Vũ Văn Dũng (武文勇, died 1802), or Võ Văn Dũng, was a general of Tây Sơn dynasty, Vietnam. He and Võ Ðình Tú, Trần Quang Diệu, Nguyễn Văn Tuyết (Commander Tuyết), Lê Văn Hưng, Lý Văn Bưu, Nguyễn Văn Lộc (Commander Lộc) were known as "Seven Tiger Generals of Tây Sơn dynasty" (Tây Sơn thất hổ tướng, 西山七虎將).

==Positions==
At first, Vũ Văn Dũng was subordinate of Phạm Ngô Cầu (the administrator of Phú Xuân, appointed by a trịnh lord). In 1786, the Tây Sơn army captured Phú Xuân and Dũng surrendered to Nguyễn Huệ. He was granted the position Đại tư khấu (大司寇 "Grand Minister of Justice"). Later, he was sent to Tonkin to enlist rebel soldiers by offering amnesty.

==Conflicts==
After Nguyễn Quang Toản became emperor at age 9, his new regent Bùi Đắc Tuyên replaced Dũng with general Ngô Văn Sở and sent the former back to Phú Xuân. On the way to Phú Xuân, Trần Văn Kỷ persuaded Dũng to stage a coup d'état against Tuyên. Dũng, Phạm Công Hưng, and Nguyễn Văn Huấn besieged the regent's house, arrested him, and imprisoned him. Dũng then ordered Nguyễn Quang Thùy to arrest Sở in Tonkin, while Huấn was sent to Quy Nhơn to capture Tuyên's son Bùi Đắc Trụ.

Sở, Trụ, and Tuyên were taken to Phú Xuân, where they were executed by being drowned in the Perfume River in front of emperor Toản, who could do nothing but weep. After the coup, general Trần Quang Diệu retreated from Diên Khánh and marched north to An Cựu.

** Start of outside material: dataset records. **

-- ==== Sys2Proof/Laws/KeepsCore.lean ====
section
/-! SUPPORT. Every definition of CoreBase, Sfu, Ocm, Xmc, RegView, MoveOps, MatrixOps that answers a state keeps the queue, the canonical form of the
memories and the islands' rule (the cores, the memory controllers and the registers as read). -/
namespace Sys2Proof.Machine
open Sys2Proof

theorem putRun_keeps (k : Nat) (r : Run) (s0 : State) : Keeps s0 (putRun k r s0) := by
  unfold putRun
  repeat' (first
    | with_reducible exact Keeps.refl _
    | (with_reducible apply Keeps.step (modCore_keeps ..)))

theorem advanceFrom_keeps (k : Nat) (pc : Nat) (s0 : State) : Keeps s0 (advanceFrom k pc s0) := by
  unfold advanceFrom
  repeat' (first
    | with_reducible exact Keeps.refl _
    | (with_reducible apply Keeps.step (putRun_keeps ..))
    | (with_reducible apply Keeps.step (jobFault_keeps ..))
    | (with_reducible apply Keeps.ite)
    | split)

theorem onCore_ends {s0 : State} (k : Nat) (s : State) (f : Run → Ctx → Step → Res) (hs : Keeps s0 s)
    (hf : ∀ r c st, Ends s0 (f r c st)) : Ends s0 (onCore k s f) := by
  unfold onCore
  repeat' (first | exact hf _ _ _ | exact Ends.refused _ | exact ok_ends hs | split)

theorem coreFault_ends (k : Nat) (r : Run) (code : Code) (s0 : State) : Ends s0 (coreFault k r code s0) := ok_ends (jobFault_keeps ..)

theorem afterChecks_ends {s0 : State} (l : List (Option Res)) (f : Unit → Res) (hl : AllOpt s0 l) (hf : ∀ u, Ends s0 (f u)) :
    Ends s0 (afterChecks l f) := by
  unfold afterChecks
  induction hl with
  | nil => exact hf ()
  | cons h _ ih =>
    rename_i o _ _
    cases o with
    | none => exact ih
    | some r => exact h.ends r rfl

theorem insn_ends {s0 : State} (k : Nat) (l1 bad : Bool) (s : State) (f : Run → Ctx → Step → Res) (hs : Keeps s0 s)
    (hf : ∀ r c st, Ends s0 (f r c st)) : Ends s0 (insn k l1 bad s f) := by
  unfold insn
  refine onCore_ends _ _ _ hs ?_
  intro r c st
  repeat' (first | exact hf _ _ _ | (with_reducible apply Ends.step (coreFault_ends ..)) | assumption | split)

theorem modRunOf_keeps (k : Nat) (f : Run → Run) (s0 : State) : Keeps s0 (modRunOf k f s0) := by
  unfold modRunOf
  repeat' (first
    | with_reducible exact Keeps.refl _
    | (with_reducible apply Keeps.step (modCore_keeps ..)))

theorem stay_ends (k : Nat) (w : Wait) (s0 : State) : Ends s0 (stay k w s0) := by
  unfold stay
  repeat' (first
    | with_reducible exact Keeps.refl _
    | (with_reducible apply ok_ends)
    | (with_reducible apply Keeps.step (modRunOf_keeps ..)))

theorem chkCount_opt (k : Nat) (r : Run) (n : Nat) (lo : Nat) (hi : Nat) (s0 : State) : OptEnds s0 (chkCount k r n lo hi s0) := by
  unfold chkCount
  repeat' (first
    | with_reducible exact Keeps.refl _
    | (with_reducible apply Ends.step (coreFault_ends ..))
    | exact OptEnds.none
    | (with_reducible apply OptEnds.some)
    | split)

theorem chkAlign_opt (k : Nat) (r : Run) (a : Nat) (n : Nat) (s0 : State) : OptEnds s0 (chkAlign k r a n s0) := by
  unfold chkAlign
  repeat' (first
    | with_reducible exact Keeps.refl _
    | (with_reducible apply Ends.step (coreFault_ends ..))
    | exact OptEnds.none
    | (with_reducible apply OptEnds.some)
    | split)

theorem chkRd_opt (k : Nat) (r : Run) (st : Step) (x : Ext) (s0 : State) : OptEnds s0 (chkRd k r st x s0) := by
  unfold chkRd
  repeat' (first
    | with_reducible exact Keeps.refl _
    | (with_reducible apply Ends.step (coreFault_ends ..))
    | (with_reducible apply Ends.step (stay_ends ..))
    | exact OptEnds.none
    | (with_reducible apply OptEnds.some)
    | split)

theorem chkWr_opt (k : Nat) (r : Run) (x : Ext) (s0 : State) : OptEnds s0 (chkWr k r x s0) := by
  unfold chkWr
  repeat' (first
    | with_reducible exact Keeps.refl _
    | (with_reducible apply Ends.step (coreFault_ends ..))
    | (with_reducible apply Ends.step (stay_ends ..))
    | exact OptEnds.none
    | (with_reducible apply OptEnds.some)
    | split)

theorem refetchPlace_keeps (p : Bool × Nat) (s0 : State) : Keeps s0 (refetchPlace p s0) := by
  unfold refetchPlace
  repeat' (first
    | with_reducible exact Keeps.refl _
    | (with_reducible apply Keeps.step (refetch_keeps _ _ _ ?_))
    | (with_reducible apply Keeps.step (xmStore_keeps ..))
    | (with_reducible apply Keeps.step (cntAdd_keeps ..))
    | (with_reducible apply Keeps.step (ocmStore_keeps ..))
    | (with_reducible apply Keeps.step (ocmClearErr_keeps ..))
    | intro _
    | (with_reducible apply Keeps.ite)
    | split)

theorem readServed_keeps (fuel k n a len : Nat) (s0 : State) : Keeps s0 (readServed fuel k n a len s0).2 := by
  induction fuel generalizing s0 with
  | zero => exact readWin_keeps ..
  | succ m ih =>
    unfold readServed
    have h1 := readWin_keeps k n a len s0
    split
    · have h2 := Keeps.snd ‹_› h1
      repeat' (first
        | with_reducible exact h2
        | exact h2.trans ((refetchPlace_keeps ..).trans (ih _))
        | split)
    · exact h1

Toản was afraid that a civil war might break out at any moment, and sent an army led by Dũng and Nguyễn Văn Danh to defend against Diệu in case he attacked.

Later, the crisis was settled by Hưng, and Diệu was persuaded to reconcile with Dũng, and came back to Phú Xuân. Dũng was granted the position Đại tư đồ (大司徒 "Grand Minister Over the Masses"), and became a regent along with Diệu, Huấn, and Danh.

Nguyễn Ánh besieged Quy Nhơn in 1799. He was sent to reinforce together with Trần Quang Diệu. When they marched to Thạch Tân, they found the road was blocked by Nguyễn Văn Thành. The army under Dũng stayed at Chung Xá. In the night, a soldier saw a sambar deer pass by, and shouted: "con nai!" (a sambar deer!) It was misheard as "quân Đồng Nai!" (army of Đồng Nai!) by other soldiers, and shouted everywhere. The Tây Sơn army melted away in all directions, and was pursued by the Nguyễn army. Though they used to be political opponents, Diệu finally decided to conceal the fact. Dũng was thankful, and made friends with him.

Hearing the news of defeat, Quy Nhơn surrendered to the Nguyễn lords, who renamed it Bình Định. Dũng and Trần Quang Diệu stayed at Quảng Nam. Sometime later, the boy-emperor heard Trần Viết Kết and Hồ Công Diệu speak evil of Trần Quang Diệu and ordered Dũng to kill Trần Quang Diệu. But Dũng showed the emperor's letter to Trần Quang Diệu, who then marched to Phú Xuân. The boy-emperor had to arrest Kết and Hồ Công Diệu and transfer them to Trần Quang Diệu.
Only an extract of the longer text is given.